Of the 57 258 births, 309 (0.5%) were terminated pregnancies because a fetal anomaly had been suspected or diagnosed prenatally. The rate and number of terminations for suspected fetal anomaly increased during the study period, from 129 (129/29 086 (0.4%)) in 1991-5 to 180 (180/28 172 (0.6%)) in 1996-2000. In the same time periods the number of prenatal diagnoses made (with abnormality present at birth) increased from 41% to 46%.7 The investigation that led to the final diagnosis being made was ultrasound scan (that is, structural anomaly, no evidence for chromosome anomaly) in 152 (49%) cases, abnormal karyotype (by chorionic villus sampling, amniocentesis, or fetal blood sampling) in 141 (46%), and molecular testing of DNA in 16 (5%).
Figure 2 shows that the number of terminations of pregnancy in which autopsy was carried out fell from 84% in the first five years to 67% in the second five years.
Table 1 gives the final postnatal diagnosis for those fetuses from terminated pregnancies grouped by the body system involved and by lethality as previously described.6 Chromosome anomalies accounted for 141 (46%) of the 309 cases.

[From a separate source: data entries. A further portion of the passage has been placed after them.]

theorem State.packageUp_steps {parts : List Component} {s0 : State} {s : State}
    (h0 : Steps parts s0 s) (hsub : ∀ p ∈ [Component.free, .rsp, .dies, .routers, .masters, .lanesets, .times, .tb, .dram, .dma, .gable, .clk, .log, .evr, .svc], p ∈ parts) : Steps parts s0 (State.packageUp s) := by
  refine Steps.via (ps := parts) (qs := [Component.free, .rsp, .dies, .routers, .masters, .lanesets, .times, .tb, .dram, .dma, .gable, .clk, .log, .evr, .svc]) h0 ?_ hsub
  clear h0 hsub
  unfold State.packageUp
  try dsimp only
  repeat' (first
    | with_reducible apply Steps.ite <;> intro _
    | with_reducible exact Steps.refl _ _
    | with_reducible assumption
    | with_reducible apply State.bringUp_steps
    | with_reducible apply State.chanAwake_steps
    | with_reducible apply State.completeAll_steps
    | with_reducible apply State.completeOpt_steps
    | with_reducible apply State.dmaGoIdle_steps
    | with_reducible apply State.hbStart_steps
    | with_reducible apply State.modClk_steps
    | with_reducible apply State.modDma_steps
    | with_reducible apply State.modElem_steps
    | with_reducible apply State.modNode_steps
    | with_reducible apply State.modTb_steps
    | with_reducible apply State.modTime_steps
    | with_reducible apply State.spRelease_steps
    | with_reducible apply State.wakeDie_steps
    | with_reducible refine Steps.foldl _ _ (fun u a h => ?_) ?_
    | with_reducible exact fun _ h => h
    | decide +kernel
    | split
    | dsimp only)

theorem idleEntry_steps {parts : List Component} {s0 : State} {s : State} {kind d id : Nat} {ok : Bool}
    (h0 : Steps parts s0 s) (hsub : ∀ p ∈ [Component.dies, .routers, .masters, .times, .hpins, .clk, .lad], p ∈ parts) : Steps parts s0 (idleEntry s kind d id ok) := by
  refine Steps.via (ps := parts) (qs := [Component.dies, .routers, .masters, .times, .hpins, .clk, .lad]) h0 ?_ hsub
  clear h0 hsub
  unfold idleEntry
  try dsimp only
  repeat' (first
    | with_reducible apply Steps.ite <;> intro _
    | with_reducible exact Steps.refl _ _
    | with_reducible assumption
    | with_reducible apply State.modElem_steps
    | with_reducible apply State.sleepDie_steps
    | with_reducible apply State.sleepElemBay_steps
    | with_reducible refine Steps.foldl _ _ (fun u a h => ?_) ?_
    | with_reducible exact fun _ h => h
    | decide +kernel
    | split
    | dsimp only)

theorem routerIdleEntry_steps {parts : List Component} {s0 : State} {s : State} {node r : Nat}
    (h0 : Steps parts s0 s) (hsub : ∀ p ∈ [Component.routers], p ∈ parts) : Steps parts s0 (routerIdleEntry s node r) := by
  refine Steps.via (ps := parts) (qs := [Component.routers]) h0 ?_ hsub
  clear h0 hsub
  unfold routerIdleEntry
  try dsimp only
  repeat' (first
    | with_reducible apply Steps.ite <;> intro _
    | with_reducible exact Steps.refl _ _
    | with_reducible assumption
    | with_reducible apply State.modRouter_steps
    | with_reducible refine Steps.foldl _ _ (fun u a h => ?_) ?_
    | with_reducible exact fun _ h => h
    | decide +kernel
    | split
    | dsimp only)

theorem routerWake_steps {parts : List Component} {s0 : State} {s : State} {node r : Nat}
    (h0 : Steps parts s0 s) (hsub : ∀ p ∈ [Component.routers, .clk], p ∈ parts) : Steps parts s0 (routerWake s node r) := by
  refine Steps.via (ps := parts) (qs := [Component.routers, .clk]) h0 ?_ hsub
  clear h0 hsub
  unfold routerWake
  try dsimp only
  repeat' (first
    | with_reducible apply Steps.ite <;> intro _
    | with_reducible exact Steps.refl _ _
    | with_reducible assumption
    | with_reducible apply State.modRouter_steps
    | with_reducible apply State.wakeCount_steps
    | with_reducible refine Steps.foldl _ _ (fun u a h => ?_) ?_
    | with_reducible exact fun _ h => h
    | decide +kernel
    | split
    | dsimp only)

theorem setPackage_steps {parts : List Component} {s0 : State} {s : State} {tok : Nat}
    (h0 : Steps parts s0 s) (hsub : ∀ p ∈ [Component.dies, .routers, .masters, .times, .hpins, .clk, .lad], p ∈ parts) : Steps parts s0 (setPackage s tok).1 := by
  refine Steps.via (ps := parts) (qs := [Component.dies, .routers, .masters, .times, .hpins, .clk, .lad]) h0 ?_ hsub
  clear h0 hsub
  unfold setPackage
  try dsimp only
  repeat' (first
    | with_reducible apply Steps.ite <;> intro _
    | with_reducible apply Steps.ite_fst <;> intro _
    | with_reducible exact Steps.refl _ _
    | with_reducible assumption
    | with_reducible apply State.modClk_steps
    | with_reducible apply State.sleepDie_steps
    | with_reducible refine Steps.foldl _ _ (fun u a h => ?_) ?_
    | with_reducible refine Steps.of_fst ?_ (by assumption)
    | with_reducible exact fun _ h => h
    | decide +kernel
    | split
    | dsimp only)

theorem setActive_steps {parts : List Component} {s0 : State} {s : State} {kind d id tok : Nat}
    (h0 : Steps parts s0 s) (hsub : ∀ p ∈ [Component.routers, .clk], p ∈ parts) : Steps parts s0 (setActive s kind d id tok).1 := by
  refine Steps.via (ps := parts) (qs := [Component.routers, .clk]) h0 ?_ hsub
  clear h0 hsub
  unfold setActive
  try dsimp only
  repeat' (first
    | with_reducible apply Steps.ite <;> intro _
    | with_reducible apply Steps.ite_fst <;> intro _
    | with_reducible exact Steps.refl _ _
    | with_reducible assumption
    | with_reducible apply State.modClk_steps
    | with_reducible apply State.modElem_steps
    | with_reducible apply State.modRouter_steps
    | with_reducible apply State.wakeElem_steps
    | with_reducible refine Steps.foldl _ _ (fun u a h => ?_) ?_
    | with_reducible refine Steps.of_fst ?_ (by assumption)
    | with_reducible exact fun _ h => h
    | decide +kernel
    | split
    | dsimp only)

theorem setLow_steps {parts : List Component} {s0 : State} {s : State} {kind d id st tok : Nat}
    (h0 : Steps parts s0 s) (hsub : ∀ p ∈ [Component.dies, .routers, .masters, .times, .hpins, .clk, .lad], p ∈ parts) : Steps parts s0 (setLow s kind d id st tok).1 := by
  refine Steps.via (ps := parts) (qs := [Component.dies, .routers, .masters, .times, .hpins, .clk, .lad]) h0 ?_ hsub
  clear h0 hsub
  unfold setLow
  try dsimp only
  repeat' (first
    | with_reducible apply Steps.ite <;> intro _
    | with_reducible apply Steps.ite_fst <;> intro _
    | with_reducible exact Steps.refl _ _
    | with_reducible assumption
    | with_reducible apply State.modElem_steps
    | with_reducible apply State.modRouter_steps
    | with_reducible apply State.sleepDie_steps
    | with_reducible apply State.sleepElemBay_steps
    | with_reducible apply State.wakeElem_steps
    | with_reducible refine Steps.foldl _ _ (fun u a h => ?_) ?_
    | with_reducible refine Steps.of_fst ?_ (by assumption)
    | with_reducible exact fun _ h => h
    | decide +kernel
    | split
    | dsimp only)
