theorem State.ppsAccept_steps {parts : List Component} {s0 : State} {s : State} {ps : Nat} {err : Int}
    (h0 : Steps parts s0 s) (hsub : ∀ p ∈ [Component.free, .tb], p ∈ parts) : Steps parts s0 (State.ppsAccept s ps err) := by
  refine Steps.via (ps := parts) (qs := [Component.free, .tb]) h0 ?_ hsub
  clear h0 hsub
  unfold State.ppsAccept
  try dsimp only
  repeat' (first
    | with_reducible apply Steps.ite <;> intro _
    | with_reducible exact Steps.refl _ _
    | with_reducible assumption
    | with_reducible apply State.drew_steps
    | with_reducible apply State.modTb_steps
    | with_reducible apply State.programTime_steps
    | with_reducible apply State.steerTo_steps
    | with_reducible refine Steps.foldl _ _ (fun u a h => ?_) ?_
    | with_reducible exact fun _ h => h
    | decide +kernel
    | split
    | dsimp only)

theorem State.ppsReject_steps {parts : List Component} {s0 : State} {s : State} {err : Int}
    (h0 : Steps parts s0 s) (hsub : ∀ p ∈ [Component.tb, .evr], p ∈ parts) : Steps parts s0 (State.ppsReject s err) := by
  refine Steps.via (ps := parts) (qs := [Component.tb, .evr]) h0 ?_ hsub
  clear h0 hsub
  unfold State.ppsReject
  try dsimp only
  repeat' (first
    | with_reducible apply Steps.ite <;> intro _
    | with_reducible exact Steps.refl _ _
    | with_reducible assumption
    | with_reducible apply State.modTb_steps
    | with_reducible apply State.raiseHub_steps
    | with_reducible refine Steps.foldl _ _ (fun u a h => ?_) ?_
    | with_reducible exact fun _ h => h
    | decide +kernel
    | split
    | dsimp only)

theorem ppsPulse_steps {parts : List Component} {s0 : State} {s : State} {pin : Bool} {ps : Nat}
    (h0 : Steps parts s0 s) (hsub : ∀ p ∈ [Component.free, .tb, .evr], p ∈ parts) : Steps parts s0 (ppsPulse s pin ps) := by
  refine Steps.via (ps := parts) (qs := [Component.free, .tb, .evr]) h0 ?_ hsub
  clear h0 hsub
  unfold ppsPulse
  try dsimp only
  repeat' (first
    | with_reducible apply Steps.ite <;> intro _
    | with_reducible exact Steps.refl _ _
    | with_reducible assumption
    | with_reducible apply State.modTb_steps
    | with_reducible apply State.ppsAccept_steps
    | with_reducible apply State.ppsReject_steps
    | with_reducible apply State.ppsStep_steps
    | with_reducible refine Steps.foldl _ _ (fun u a h => ?_) ?_
    | with_reducible exact fun _ h => h
    | decide +kernel
    | split
    | dsimp only)
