-- ==== Sys2Proof/Tests/Slice0.lean ====
section
/-! SUPPORT. Tests: the spec's worked examples, an ill-formed term for each check of WellFormed, and for each clause of each statement that has
hypotheses a state and operands that meet them together. -/

open Sys2Proof Sys2Proof.Machine

set_option linter.all false
set_option Elab.async false
set_option maxRecDepth 20000

namespace Sys2Proof.Tests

Neural tube defects and other central nervous system defects were the most common structural defects, accounting for a further 66 (21%) cases. One hundred and thirty three (43%) fetuses were considered to have defects which would have proved lethal, and 44 (14%) defects were possibly lethal. In 132 (43%) the defects were compatible with survival beyond a year.

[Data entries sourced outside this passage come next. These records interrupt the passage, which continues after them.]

-- ==== Sys2Proof/Decode.lean ====
section
/-! DEFINITION. The two total decoders of the core (R85, R94), the multiplier select (R89), and the encoder,
written from the spec's encoding tables (R84, R90, R92 and each row's "Encoding"). -/

namespace Sys2Proof

/-- What a BUS17 descriptor selects (R94). -/
inductive Target where
  | reg (r : RegName)
  | win (sp : Space) (i : Index)
deriving DecidableEq, Repr

/-- The register at an offset of the register region (R23, R94). -/
def registerAt (off : BitVec 14) : Option RegName :=
  if off = 0x000#14 then some .cmd
  else if off = 0x004#14 then some .status
  else if off = 0x008#14 then some .len
  else if off = 0x00C#14 then some .keylen
  else if off = 0x010#14 then some .outlen
  else none

/-- The width in bytes that a width code selects, none for the reserved code (R92). -/
def widthOf (wc : BitVec 2) : Option Nat :=
  if wc = 0b00#2 then some 1
  else if wc = 0b01#2 then some 2
  else if wc = 0b10#2 then some 4
  else none

/-- The window of an offset at or above 0x1000, by `OFF[13:12]` (R94). -/
def windowOf (region : BitVec 2) : Space :=
  if region = 0b01#2 then .key else if region = 0b10#2 then .ibuf else .obuf

/-- `decode_bus` of R94, which does not read K. -/
def busTarget (c : Config) (wc : BitVec 2) (off : BitVec 14) : Except Reject Target :=
  match widthOf wc with
  | none => .error .reservedWidthCode
  | some width =>
    if off.extractLsb' 12 2 = 0b00#2 then
      if width ≠ 4 ∨ off.extractLsb' 0 2 ≠ 0b00#2 then .error .badRegisterAccess
      else
        match registerAt off with
        | some r => .ok (.reg r)
        | none => .error .unmappedOffset
    else if width ≠ 1 then .error .badWindowWidth
    else if Index.mapped c (windowOf (off.extractLsb' 12 2)) (off.extractLsb' 0 12) then
      .ok (.win (windowOf (off.extractLsb' 12 2)) (off.extractLsb' 0 12))
    else .error .indexBeyondCapacity

/-- The transaction of a target and kind: K = 1 writes, K = 0 reads (R92). -/
def targetInstr (k : Bool) (data : Word) : Target → Instr
  | .reg .cmd => if k then .wrCmd data else .rdCmd
  | .reg .status => if k then .wrStatus data else .rdStatus
  | .reg .len => if k then .wrLen data else .rdLen
  | .reg .keylen => if k then .wrKeylen data else .rdKeylen
  | .reg .outlen => if k then .wrOutlen data else .rdOutlen
  | .win .key i => if k then .wrbKey i data else .rdbKey i
  | .win .ibuf i => if k then .wrbIbuf i data else .rdbIbuf i
  | .win .obuf i => if k then .wrbObuf i data else .rdbObuf i

/-- The fields `K`, `WC` and `OFF` of a descriptor (R92). -/
def Descriptor.k (d : Descriptor) : Bool := d.getLsbD 16

/-- `WC`, bits 15..14. -/
def Descriptor.wc (d : Descriptor) : BitVec 2 := d.extractLsb' 14 2

/-- `OFF`, bits 13..0. -/
def Descriptor.off (d : Descriptor) : BitVec 14 := d.extractLsb' 0 14

/-- A host transaction as an instruction (R92, R94). -/
def decodeBus (c : Config) (desc : Descriptor) (data : Word) : Except Reject Instr :=
  (busTarget c (Descriptor.wc desc) (Descriptor.off desc)).map (targetInstr (Descriptor.k desc) data)

/-- `decode_cmd` of R85. -/
def decodeCmd (w : Word) : Except Reject Command :=
  if w.extractLsb' 3 29 ≠ 0#29 then .error .reservedCommandBits
  else
    let mode : BlockMode := if w.getLsbD 2 then .byte else .nibble
    if w.extractLsb' 0 2 = 0b01#2 then .ok { dir := .enc, mode := mode }
    else if w.extractLsb' 0 2 = 0b10#2 then .ok { dir := .dec, mode := mode }
    else .error .reservedOperation

/-- The instruction a decoded command word is (R84). -/
def Command.instr (c : Command) : Instr :=
  match c.dir with
  | .enc => .encrypt c.mode
  | .dec => .decrypt c.mode

/-- The multiplier MULSEL selects: 0 is GFMUL4 and 1 is GFMUL8 (R89). -/
def decodeMulsel (sel : BitVec 1) : Instr :=
  if sel = 0#1 then .gfmul4 else .gfmul8

/-- The whole decoder, total on every word of each format (R80). -/
def decode (c : Config) : Encoded → Except Reject Instr
  | .bus17 desc data => decodeBus c desc data
  | .cmd32 w => (decodeCmd w).map Command.instr
  | .mulsel sel => .ok (decodeMulsel sel)

/-- The MODE bit of a command word (R81): 0 NibbleMode, 1 ByteMode. -/
def modeBit : BlockMode → BitVec 1
  | .nibble => 0#1
  | .byte => 1#1

/-- The command word of an operation: reserved bits 0, MODE in bit 2, OP in bits 1..0 (R80, R84). -/
def commandWord (op : BitVec 2) (m : BlockMode) : Word := 0#29 ++ modeBit m ++ op

/-- A window descriptor: the row's five fixed bits, then the index (R182 to R187). -/
def windowDesc (fixed : BitVec 5) (i : Index) : Descriptor := fixed ++ i

/-- The words of an instruction. A read carries no data word, written as 0. -/
def encode : Instr → Encoded
  | .encrypt m => .cmd32 (commandWord 0b01#2 m)
  | .decrypt m => .cmd32 (commandWord 0b10#2 m)
  | .gfmul4 => .mulsel 0#1
  | .gfmul8 => .mulsel 1#1
  | .wrCmd d => .bus17 0x18000#17 d
  | .rdCmd => .bus17 0x08000#17 0#32
  | .wrStatus d => .bus17 0x18004#17 d
  | .rdStatus => .bus17 0x08004#17 0#32
  | .wrLen d => .bus17 0x18008#17 d
  | .rdLen => .bus17 0x08008#17 0#32
  | .wrKeylen d => .bus17 0x1800C#17 d
  | .rdKeylen => .bus17 0x0800C#17 0#32
  | .wrOutlen d => .bus17 0x18010#17 d
  | .rdOutlen => .bus17 0x08010#17 0#32
  | .wrbKey i d => .bus17 (windowDesc 0b10001#5 i) d
  | .rdbKey i => .bus17 (windowDesc 0b00001#5 i) 0#32
  | .wrbIbuf i d => .bus17 (windowDesc 0b10010#5 i) d
  | .rdbIbuf i => .bus17 (windowDesc 0b00010#5 i) 0#32
  | .wrbObuf i d => .bus17 (windowDesc 0b10011#5 i) d
  | .rdbObuf i => .bus17 (windowDesc 0b00011#5 i) 0#32

/-- A word of the opcode table in its format, told by the row's size in bits: MULSEL rows have 1 bit (one byte),
BUS17 rows 17 (three bytes), CMD32 rows 32. The data word of a BUS17 row has no bits in the table and is 0.
None for a word that has more bits than its format. -/
def tableWord (nbits w : Nat) : Option Encoded :=
  if nbits ≤ 8 then
    if w < 2 then some (.mulsel (BitVec.ofNat 1 w)) else none
  else if nbits ≤ 24 then
    if w < 2 ^ 17 then some (.bus17 (BitVec.ofNat 17 w) 0#32) else none
  else if w < 2 ^ 32 then some (.cmd32 (BitVec.ofNat 32 w)) else none

/-- The instruction the decoder reads from a word of the opcode table, under the default parameters. -/
def decodeTableWord (nbits w : Nat) : Option Instr :=
  (tableWord nbits w).bind fun e => (decode Config.default e).toOption

end Sys2Proof
end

In this population during the 10 years of the study there were 1208 fetuses or babies with a malformation. Of these, 601 had a malformation compatible with survival with long term morbidity. If we assume that half of those 44 fetuses with defects classified as possibly lethal (for example, diaphragmatic hernia) did survive (that is, 154 survivors in all), the reduction in prevalence of congenital malformations associated with long term morbidity due to termination of pregnancy would be 26% (that is, 154/601). The true reduction in prevalence would be lower than this because some of the pregnancies would have ended in miscarriage (for example, 43% of Down's syndrome cases diagnosed between the time of chorionic villus sampling and term or 23% between the time of amniocentesis and term8).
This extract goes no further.